— Если бы не подоспели на выручку, могло кончиться для меня очень плохо, — закончил Иван Забава.
— Молодец, товарищ, — похвалил охранник, кивнув парикмахеру. — Двести тонн горючего спасли… Молодец.
Мартын таращил свои безумные, дикие глаза то на Ивана, то на дежурного, а когда допрашивали, запирался, путался, нес какую-то несусветную чушь — будто нечаянно очутился у бака, что его вынудили, растравили… И умолк, встретясь с холодным, необыкновенно враждебным, почти убийственным взглядом парикмахера: ведь тот еще кое-что мог сообщить о нем…
Обхватив голову, Мартын навалился на барьер грудью — и больше не добились от него ни слова…
Зато Иван уже на допросе у следователя расписал подробно все, что замечал за преступником, живя с ним в землянке недолгий срок; как он, слушая непочтительные отзывы о начальстве, об ударниках, спорил с Мартыном… но спорил безуспешно.

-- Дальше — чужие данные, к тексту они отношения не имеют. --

-- ==== Sys2Proof/Machine/Power.lean ====
section
/-! DEFINITION. Start-up, cuts, regulation, gating, temperature, coolant and hold-mode control
(15_start_power_cooling.md; 14_trust_and_isolation.md R384 to R386; 16_faults_and_recovery.md R436; 18_package_and_signals.md
R460 to R462). -/

namespace Sys2Proof.Machine

/-! ### Stages (R392) -/

/-- Strokes of 10 ms, 2 s, 10 s and 60 s. -/
abbrev tenMs : Nat := 40000
abbrev secs (n : Nat) : Nat := n * secStrokes

/-- Every lane starts training (11_fabric_ports.md R281). -/
def trainPort (s : State) (p : Nat) : State :=
  let v := fport p s
  let go := fun l : Lane => match l.st with
    | .off => ({ l with st := .training } : Lane)
    | .training | .active | .retired => l
  if v.st = .down ∧ !v.gated then setFport p { v with st := .training, lanes := v.lanes.map go } s else s

/-- A stage begins. -/
def startStage (n : Nat) (s : State) : State :=
  let s := { s with start.stage := n, start.stageRunning := true, start.stageAt := s.time.elapsed
                    start.stalled := false, start.cause := 0 }
  if n = 1 then { s with start.mainOn := true, start.thermTrip := false, time.counting := true }
  else if n = 3 then (List.range 8).foldl trainPort s
  else if n = 5 then { s with bar.regTries := 0, bar.regPass := passNow s + 1, bar.registered := false }
  else s

/-- A stage stalls with a cause. -/
def stallStage (cause : Nat) (s : State) : State := { s with start.stalled := true, start.cause := cause }

/-! ### Cuts (R386, R391) -/

/-- Counters of the power controller, the coolant monitor, the trust core and the management endpoint, which VAUX_3V3 feeds
(notes/assumptions/60.md). -/
def auxPower (k : Nat) : Bool :=
  let off := k / 64
  decide (0x600000 ≤ off ∧ off < 0x602000)
def auxTrust (k : Nat) : Bool :=
  let off := k / 64
  decide (0x900000 ≤ off ∧ off < 0x902000) || off == 0x1008

/-- A stack's readings, with no band and no demand. -/
def coldStack (h : StackThermal) : StackThermal := { temp := h.temp, junction := h.junction }

/-- What NAND keeps without power: its codewords with their metadata, and the wear of its blocks. -/
def flashKept (s : State) : FlashState :=
  { written := s.fsh.written, owner := s.fsh.owner, writeSeq := s.fsh.writeSeq, seqs := s.fsh.seqs, places := s.fsh.places
    blocks := s.fsh.blocks }

/-- Everything the main regulators feed is lost: what remains is what VAUX_3V3 feeds, what stands in flash and fuses, host
memory, and the model's own bookkeeping. -/
def mainOff (s : State) : State :=
  { pending := s.pending, out := s.out, free := s.free
    time := { elapsed := s.time.elapsed }
    host := { bifurcated := s.host.bifurcated }
    fsh := flashKept s
    mem := { tier := s.mem.tier, host := s.mem.host, mbxReq := s.mem.mbxReq, mbxResp := s.mem.mbxResp }
    tru := s.tru
    start := { s.start with
      stage := 0, stageRunning := true, stageAt := s.time.elapsed, stage0Done := false, stalled := false, cause := 0
      failedStacks := 0, regulatorFails := 0, mainOn := false, vinFaulted := false, offAt := none }
    pwr := { stacks8 := mapStore {} coldStack s.pwr.stacks8, hubJunction := s.pwr.hubJunction }
    cool := { s.cool with flashGated := false, portPend := 0, flashPend := false, linkPend := 0, warnSince := s.time.elapsed }
    mgmt := { s.mgmt with hubVersion := 0 }
    ctr := s.ctr.filter fun x => auxPower x.1 || auxTrust x.1 }

/-- A cut: keys and scrubs first, then the main regulators. A thermal or coolant cut is counted and drives THERMTRIP_N low. -/
def performCut (thermal : Bool) (s : State) : State :=
  let s := mainOff (cutKeys (if thermal then tally cShutdown s else s))
  { s with start.thermTrip := s.start.thermTrip || thermal }

/-- VAUX_3V3 is lost: the whole node is off. Flash, fuses and boot banks remain. -/
def allOff (s : State) : State :=
  { pending := s.pending, out := s.out, free := s.free
    time := { elapsed := s.time.elapsed }
    fsh := flashKept s
    mem := { tier := s.mem.tier, host := s.mem.host }
    tru := { burntTc := s.tru.burntTc, burntHub := s.tru.burntHub, draws := s.tru.draws }
    start := { vinMv := s.start.vinMv, vinSince := s.start.vinSince, sysRst := s.start.sysRst }
    mgmt := { banks := s.mgmt.banks, tcNext := s.mgmt.tcNext, hubNext := s.mgmt.hubNext } }

/-- CUT: the main regulators turn off. -/
def execCutState (s : State) : State := if s.start.mainOn then performCut false s else s

/-! ### Supplies and reset (R389, R391; 18 R460, R461) -/

/-- The straps are sampled, and stage 0 starts. -/
def startZero (bifur : Bool) (smb : Nat) (s : State) : State :=
  startStage 0 { s with start.strapBifur := bifur, start.strapSmbA := smb % 4, host.bifurcated := bifur
                        start.stage0Done := false, start.nodeStrokes := 0 }

/-- VAUX_IN_RANGE: the level of VAUX_3V3 in mV and for how long it has stood, with the straps' levels. Above 3.63 V is an undefined condition (R410): whether
the node stays as it is or turns off is then a free pick (notes/assumptions/94.md). -/
def execVauxInRangeState (mv ns : Nat) (bifur : Bool) (smb : Nat) (s : State) : State :=
  if 3630 < mv then
    let k := pick 2 s
    if k.1 = 0 then k.2 else allOff k.2
  else if mv < 3000 then (if s.start.vaux && decide (5000 ≤ ns) then allOff s else s)
  else if 3135 ≤ mv ∧ mv ≤ 3465 ∧ !s.start.vaux then
    let s := { s with start.vaux := true }
    if s.start.sysRst then startZero bifur smb s else s
  else s

/-- SYS_RST_N is held low: a cut, and the trust core and management are held in reset. The parties a cut leaves scrub-pending
stay so. -/
def holdReset (s : State) : State :=
  let s := performCut false s
  { s with
    tru := { tdis := s.tru.tdis, scrubs := s.tru.scrubs, burntTc := s.tru.burntTc, burntHub := s.tru.burntHub
             draws := s.tru.draws }
    mgmt := { banks := s.mgmt.banks, tcNext := s.mgmt.tcNext, hubNext := s.mgmt.hubNext }
    mem.mbxReq := [], mem.mbxResp := []
    start.sysRst := false, start.stageRunning := false, start.nodeStrokes := 0
    ctr := s.ctr.filter fun x => auxPower x.1 }

/-- SYS_RST_N: the pin rises, or has been low for some time. -/
def execSysRstNState (high : Bool) (lowNs : Nat) (bifur : Bool) (smb : Nat) (s : State) : State :=
  if high then
    (if s.start.sysRst then s
     else
      let s := { s with start.sysRst := true }
      if s.start.vaux then startZero bifur smb s else s)
  else if lowNs < 1000 || !s.start.sysRst then s
  else holdReset s

/-- VIN_MAIN is outside its range but not yet a cut: a fault, counted once for the pass. -/
def vinOutside (s : State) : State :=
  if s.start.vinFaulted then s
  else raise fVinRange unitNode [] (tally cVinFault { s with start.vinFaulted := true })

/-- VIN_MAIN_RANGE: the level of VIN_MAIN in mV and for how long it has stood. A cut takes 5 µs. Above 14.0 V is an undefined condition (R410), under which protection still
acts (00_scope.md R4): the cut is taken, as above 13.2 V. -/
def execVinMainRangeState (mv ns : Nat) (s : State) : State :=
  let good := decide (11400 ≤ mv ∧ mv ≤ 12600)
  let since := if good then some (s.start.vinSince.getD s.time.elapsed) else none
  let s := { s with start.vinMv := mv, start.vinSince := since }
  if !s.start.mainOn || good then s
  else if (mv < 11000 || 13200 < mv) && 5000 ≤ ns then tally cVinFault (performCut false s)
  else vinOutside s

— Вы какое образование имеете? — зацепился вдруг следователь.
— Сельскую школу… тянулся к свету — знанию, да не пришлось… бедно жили. Вот и приходится ограничиваться малым. — И снова перескочил к рассказу о злодее, который-де за время их совместного и, по счастью, недолгого житья в землянке скрывал социальное положение и вот теперь обнажил свои волчьи зубы.
— Вы не знали, что он кулак? — опять спросил следователь.
— Да, не знал… и даже не интересовался. Но однажды, честно сознаюсь, хотел проверить, так сказать, превысил власть и просил показать документы. Он сослался на то, что удостоверение сдал в контору… Когда принимали его на работу, так ведь проверяли, конечно? — в свою очередь недоумевал Иван, прямо глядя в лицо следователю.
Допрашивали и Харитонушку, который, однако, ничего не прибавил к показаниям парикмахера.
История с ножом, найденным однажды в кармане, и спекуляция Моти краденными со склада вещами, о чем Иван знал, все время держали Мартына в страхе. Но главный свидетель из каких-то побуждений не упомянул о них… Быть может, Иван добивался некоторого облегчения участи преступника?.. Именно так и понял на суде Мартын и ничего не сказал об Иване лично, и этим выгородил его. Но парикмахер утаил кое-что на следствии отнюдь не из жалости, а потому лишь, что безошибочно угадывал: и без этих добавочных материалов суд воздаст Мокроусову полной мерой.
Общественная молва на постройке охотно приписала парикмахеру черты смелого честного человека, и, если бы он искал известности, статейка о нем могла, пожалуй, появиться в газете. На это и подбивал его Макар Макарыч Подшибихин, захлебываясь от восторга, завидуя чужой «удаче» и предвидя для него большую выгоду… Но Иван устоял против искушения и не поддался никаким соблазнам.
— Ах, как вы напрасно! — вздыхал и облизывался Макар Макарыч. — Не использовать, понимаете, такой случай! Это все равно, что поймать рыбину пуда на полтора весом и пустить обратно в воду. Разве так можно!..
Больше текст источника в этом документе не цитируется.